Exercise instructions:
Please give the data again in full, precisely as it is written.

---+---

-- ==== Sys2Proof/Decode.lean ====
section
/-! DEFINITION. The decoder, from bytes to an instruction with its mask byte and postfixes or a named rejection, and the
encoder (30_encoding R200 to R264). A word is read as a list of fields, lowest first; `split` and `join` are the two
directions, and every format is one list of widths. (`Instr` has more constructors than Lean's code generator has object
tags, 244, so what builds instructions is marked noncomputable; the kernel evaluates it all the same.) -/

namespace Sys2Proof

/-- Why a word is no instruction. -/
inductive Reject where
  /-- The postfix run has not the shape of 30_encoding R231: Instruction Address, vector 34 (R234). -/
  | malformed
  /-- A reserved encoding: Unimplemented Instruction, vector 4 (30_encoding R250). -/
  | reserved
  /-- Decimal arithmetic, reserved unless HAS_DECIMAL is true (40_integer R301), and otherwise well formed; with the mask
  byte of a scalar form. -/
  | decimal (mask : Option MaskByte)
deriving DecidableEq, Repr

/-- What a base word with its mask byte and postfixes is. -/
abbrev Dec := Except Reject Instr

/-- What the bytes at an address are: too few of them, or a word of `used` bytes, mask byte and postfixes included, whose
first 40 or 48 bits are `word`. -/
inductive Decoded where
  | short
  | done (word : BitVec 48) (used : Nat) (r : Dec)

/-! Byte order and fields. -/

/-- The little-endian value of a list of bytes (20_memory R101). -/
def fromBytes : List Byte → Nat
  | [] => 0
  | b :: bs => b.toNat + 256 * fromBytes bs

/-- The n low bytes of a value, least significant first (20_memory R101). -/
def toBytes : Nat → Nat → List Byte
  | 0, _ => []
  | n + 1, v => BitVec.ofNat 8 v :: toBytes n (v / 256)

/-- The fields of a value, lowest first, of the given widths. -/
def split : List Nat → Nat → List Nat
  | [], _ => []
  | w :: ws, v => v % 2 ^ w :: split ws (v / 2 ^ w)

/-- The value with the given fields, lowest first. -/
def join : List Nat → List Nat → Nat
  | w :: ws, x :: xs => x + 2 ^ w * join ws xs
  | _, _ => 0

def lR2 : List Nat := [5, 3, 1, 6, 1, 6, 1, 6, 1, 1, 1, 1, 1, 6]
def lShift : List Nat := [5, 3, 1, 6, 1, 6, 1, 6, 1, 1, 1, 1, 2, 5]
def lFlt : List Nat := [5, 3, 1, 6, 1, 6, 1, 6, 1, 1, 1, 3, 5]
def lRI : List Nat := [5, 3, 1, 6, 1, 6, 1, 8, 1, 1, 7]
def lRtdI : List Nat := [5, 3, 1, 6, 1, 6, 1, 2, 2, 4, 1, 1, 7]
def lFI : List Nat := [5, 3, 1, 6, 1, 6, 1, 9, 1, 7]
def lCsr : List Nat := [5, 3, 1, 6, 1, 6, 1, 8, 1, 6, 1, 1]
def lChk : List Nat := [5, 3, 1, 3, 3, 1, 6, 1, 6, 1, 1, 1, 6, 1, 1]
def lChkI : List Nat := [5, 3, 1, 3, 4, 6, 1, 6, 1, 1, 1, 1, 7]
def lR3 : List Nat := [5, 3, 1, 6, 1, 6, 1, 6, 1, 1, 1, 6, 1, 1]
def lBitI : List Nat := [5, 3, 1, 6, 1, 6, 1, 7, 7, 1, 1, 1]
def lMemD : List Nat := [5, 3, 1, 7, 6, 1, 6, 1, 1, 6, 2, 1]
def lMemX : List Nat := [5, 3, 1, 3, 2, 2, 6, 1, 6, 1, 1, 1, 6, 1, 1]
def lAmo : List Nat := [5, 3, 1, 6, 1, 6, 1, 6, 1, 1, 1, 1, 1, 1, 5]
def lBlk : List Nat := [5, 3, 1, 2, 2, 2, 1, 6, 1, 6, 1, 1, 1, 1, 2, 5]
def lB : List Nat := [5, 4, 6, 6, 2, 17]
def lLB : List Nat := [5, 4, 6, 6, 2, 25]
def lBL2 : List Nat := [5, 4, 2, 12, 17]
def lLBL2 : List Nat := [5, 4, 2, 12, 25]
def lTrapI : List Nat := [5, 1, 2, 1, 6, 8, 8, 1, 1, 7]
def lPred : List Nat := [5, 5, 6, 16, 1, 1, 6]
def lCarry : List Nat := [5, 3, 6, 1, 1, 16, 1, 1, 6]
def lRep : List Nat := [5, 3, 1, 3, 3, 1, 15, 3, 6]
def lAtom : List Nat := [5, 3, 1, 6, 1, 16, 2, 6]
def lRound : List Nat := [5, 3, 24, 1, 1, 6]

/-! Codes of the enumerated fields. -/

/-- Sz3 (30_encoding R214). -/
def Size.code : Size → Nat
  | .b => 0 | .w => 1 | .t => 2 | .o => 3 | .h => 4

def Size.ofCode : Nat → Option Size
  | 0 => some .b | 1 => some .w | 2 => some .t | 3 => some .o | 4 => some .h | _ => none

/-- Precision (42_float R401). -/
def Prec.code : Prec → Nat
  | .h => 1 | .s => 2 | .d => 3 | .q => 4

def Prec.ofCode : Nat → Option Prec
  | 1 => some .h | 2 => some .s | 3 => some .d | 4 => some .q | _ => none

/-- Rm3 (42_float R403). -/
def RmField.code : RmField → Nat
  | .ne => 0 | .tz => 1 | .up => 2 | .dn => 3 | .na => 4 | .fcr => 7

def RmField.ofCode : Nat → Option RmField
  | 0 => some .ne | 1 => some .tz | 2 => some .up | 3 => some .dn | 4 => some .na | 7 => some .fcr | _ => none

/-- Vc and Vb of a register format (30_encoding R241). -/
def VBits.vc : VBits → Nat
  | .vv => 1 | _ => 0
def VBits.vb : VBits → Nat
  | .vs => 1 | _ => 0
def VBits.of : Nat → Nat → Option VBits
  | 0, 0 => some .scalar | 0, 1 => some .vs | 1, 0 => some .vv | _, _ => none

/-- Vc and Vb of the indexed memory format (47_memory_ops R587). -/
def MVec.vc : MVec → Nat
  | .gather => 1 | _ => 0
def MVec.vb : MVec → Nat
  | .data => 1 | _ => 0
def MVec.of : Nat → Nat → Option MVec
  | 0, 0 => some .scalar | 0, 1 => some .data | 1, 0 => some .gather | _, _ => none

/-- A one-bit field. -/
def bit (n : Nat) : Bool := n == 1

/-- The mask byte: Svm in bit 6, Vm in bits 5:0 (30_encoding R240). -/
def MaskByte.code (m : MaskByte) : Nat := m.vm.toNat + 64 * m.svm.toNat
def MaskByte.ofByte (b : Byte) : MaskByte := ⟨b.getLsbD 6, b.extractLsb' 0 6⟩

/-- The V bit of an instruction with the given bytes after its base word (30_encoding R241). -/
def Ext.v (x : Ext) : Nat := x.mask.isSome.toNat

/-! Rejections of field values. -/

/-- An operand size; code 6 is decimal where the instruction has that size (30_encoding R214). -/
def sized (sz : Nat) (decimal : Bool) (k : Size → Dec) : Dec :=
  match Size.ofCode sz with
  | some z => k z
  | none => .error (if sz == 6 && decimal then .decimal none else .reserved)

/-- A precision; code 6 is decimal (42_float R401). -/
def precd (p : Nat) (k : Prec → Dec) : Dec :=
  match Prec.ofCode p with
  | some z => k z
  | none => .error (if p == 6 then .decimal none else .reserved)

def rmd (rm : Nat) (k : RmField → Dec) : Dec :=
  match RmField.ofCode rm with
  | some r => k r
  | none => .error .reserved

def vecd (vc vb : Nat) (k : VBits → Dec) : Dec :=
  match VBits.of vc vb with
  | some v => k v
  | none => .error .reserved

---+---

Result of this task:
-- ==== Sys2Proof/Decode.lean ====
section
/-! DEFINITION. The decoder, from bytes to an instruction with its mask byte and postfixes or a named rejection, and the
encoder (30_encoding R200 to R264). A word is read as a list of fields, lowest first; `split` and `join` are the two
directions, and every format is one list of widths. (`Instr` has more constructors than Lean's code generator has object
tags, 244, so what builds instructions is marked noncomputable; the kernel evaluates it all the same.) -/

namespace Sys2Proof

/-- Why a word is no instruction. -/
inductive Reject where
  /-- The postfix run has not the shape of 30_encoding R231: Instruction Address, vector 34 (R234). -/
  | malformed
  /-- A reserved encoding: Unimplemented Instruction, vector 4 (30_encoding R250). -/
  | reserved
  /-- Decimal arithmetic, reserved unless HAS_DECIMAL is true (40_integer R301), and otherwise well formed; with the mask
  byte of a scalar form. -/
  | decimal (mask : Option MaskByte)
deriving DecidableEq, Repr

/-- What a base word with its mask byte and postfixes is. -/
abbrev Dec := Except Reject Instr

/-- What the bytes at an address are: too few of them, or a word of `used` bytes, mask byte and postfixes included, whose
first 40 or 48 bits are `word`. -/
inductive Decoded where
  | short
  | done (word : BitVec 48) (used : Nat) (r : Dec)

/-! Byte order and fields. -/

/-- The little-endian value of a list of bytes (20_memory R101). -/
def fromBytes : List Byte → Nat
  | [] => 0
  | b :: bs => b.toNat + 256 * fromBytes bs

/-- The n low bytes of a value, least significant first (20_memory R101). -/
def toBytes : Nat → Nat → List Byte
  | 0, _ => []
  | n + 1, v => BitVec.ofNat 8 v :: toBytes n (v / 256)

/-- The fields of a value, lowest first, of the given widths. -/
def split : List Nat → Nat → List Nat
  | [], _ => []
  | w :: ws, v => v % 2 ^ w :: split ws (v / 2 ^ w)

/-- The value with the given fields, lowest first. -/
def join : List Nat → List Nat → Nat
  | w :: ws, x :: xs => x + 2 ^ w * join ws xs
  | _, _ => 0

def lR2 : List Nat := [5, 3, 1, 6, 1, 6, 1, 6, 1, 1, 1, 1, 1, 6]
def lShift : List Nat := [5, 3, 1, 6, 1, 6, 1, 6, 1, 1, 1, 1, 2, 5]
def lFlt : List Nat := [5, 3, 1, 6, 1, 6, 1, 6, 1, 1, 1, 3, 5]
def lRI : List Nat := [5, 3, 1, 6, 1, 6, 1, 8, 1, 1, 7]
def lRtdI : List Nat := [5, 3, 1, 6, 1, 6, 1, 2, 2, 4, 1, 1, 7]
def lFI : List Nat := [5, 3, 1, 6, 1, 6, 1, 9, 1, 7]
def lCsr : List Nat := [5, 3, 1, 6, 1, 6, 1, 8, 1, 6, 1, 1]
def lChk : List Nat := [5, 3, 1, 3, 3, 1, 6, 1, 6, 1, 1, 1, 6, 1, 1]
def lChkI : List Nat := [5, 3, 1, 3, 4, 6, 1, 6, 1, 1, 1, 1, 7]
def lR3 : List Nat := [5, 3, 1, 6, 1, 6, 1, 6, 1, 1, 1, 6, 1, 1]
def lBitI : List Nat := [5, 3, 1, 6, 1, 6, 1, 7, 7, 1, 1, 1]
def lMemD : List Nat := [5, 3, 1, 7, 6, 1, 6, 1, 1, 6, 2, 1]
def lMemX : List Nat := [5, 3, 1, 3, 2, 2, 6, 1, 6, 1, 1, 1, 6, 1, 1]
def lAmo : List Nat := [5, 3, 1, 6, 1, 6, 1, 6, 1, 1, 1, 1, 1, 1, 5]
def lBlk : List Nat := [5, 3, 1, 2, 2, 2, 1, 6, 1, 6, 1, 1, 1, 1, 2, 5]
def lB : List Nat := [5, 4, 6, 6, 2, 17]
def lLB : List Nat := [5, 4, 6, 6, 2, 25]
def lBL2 : List Nat := [5, 4, 2, 12, 17]
def lLBL2 : List Nat := [5, 4, 2, 12, 25]
def lTrapI : List Nat := [5, 1, 2, 1, 6, 8, 8, 1, 1, 7]
def lPred : List Nat := [5, 5, 6, 16, 1, 1, 6]
def lCarry : List Nat := [5, 3, 6, 1, 1, 16, 1, 1, 6]
def lRep : List Nat := [5, 3, 1, 3, 3, 1, 15, 3, 6]
def lAtom : List Nat := [5, 3, 1, 6, 1, 16, 2, 6]
def lRound : List Nat := [5, 3, 24, 1, 1, 6]

/-! Codes of the enumerated fields. -/

/-- Sz3 (30_encoding R214). -/
def Size.code : Size → Nat
  | .b => 0 | .w => 1 | .t => 2 | .o => 3 | .h => 4

def Size.ofCode : Nat → Option Size
  | 0 => some .b | 1 => some .w | 2 => some .t | 3 => some .o | 4 => some .h | _ => none

/-- Precision (42_float R401). -/
def Prec.code : Prec → Nat
  | .h => 1 | .s => 2 | .d => 3 | .q => 4

def Prec.ofCode : Nat → Option Prec
  | 1 => some .h | 2 => some .s | 3 => some .d | 4 => some .q | _ => none

/-- Rm3 (42_float R403). -/
def RmField.code : RmField → Nat
  | .ne => 0 | .tz => 1 | .up => 2 | .dn => 3 | .na => 4 | .fcr => 7

def RmField.ofCode : Nat → Option RmField
  | 0 => some .ne | 1 => some .tz | 2 => some .up | 3 => some .dn | 4 => some .na | 7 => some .fcr | _ => none

/-- Vc and Vb of a register format (30_encoding R241). -/
def VBits.vc : VBits → Nat
  | .vv => 1 | _ => 0
def VBits.vb : VBits → Nat
  | .vs => 1 | _ => 0
def VBits.of : Nat → Nat → Option VBits
  | 0, 0 => some .scalar | 0, 1 => some .vs | 1, 0 => some .vv | _, _ => none

/-- Vc and Vb of the indexed memory format (47_memory_ops R587). -/
def MVec.vc : MVec → Nat
  | .gather => 1 | _ => 0
def MVec.vb : MVec → Nat
  | .data => 1 | _ => 0
def MVec.of : Nat → Nat → Option MVec
  | 0, 0 => some .scalar | 0, 1 => some .data | 1, 0 => some .gather | _, _ => none

/-- A one-bit field. -/
def bit (n : Nat) : Bool := n == 1

/-- The mask byte: Svm in bit 6, Vm in bits 5:0 (30_encoding R240). -/
def MaskByte.code (m : MaskByte) : Nat := m.vm.toNat + 64 * m.svm.toNat
def MaskByte.ofByte (b : Byte) : MaskByte := ⟨b.getLsbD 6, b.extractLsb' 0 6⟩

/-- The V bit of an instruction with the given bytes after its base word (30_encoding R241). -/
def Ext.v (x : Ext) : Nat := x.mask.isSome.toNat

/-! Rejections of field values. -/

/-- An operand size; code 6 is decimal where the instruction has that size (30_encoding R214). -/
def sized (sz : Nat) (decimal : Bool) (k : Size → Dec) : Dec :=
  match Size.ofCode sz with
  | some z => k z
  | none => .error (if sz == 6 && decimal then .decimal none else .reserved)

/-- A precision; code 6 is decimal (42_float R401). -/
def precd (p : Nat) (k : Prec → Dec) : Dec :=
  match Prec.ofCode p with
  | some z => k z
  | none => .error (if p == 6 then .decimal none else .reserved)

def rmd (rm : Nat) (k : RmField → Dec) : Dec :=
  match RmField.ofCode rm with
  | some r => k r
  | none => .error .reserved

def vecd (vc vb : Nat) (k : VBits → Dec) : Dec :=
  match VBits.of vc vb with
  | some v => k v
  | none => .error .reserved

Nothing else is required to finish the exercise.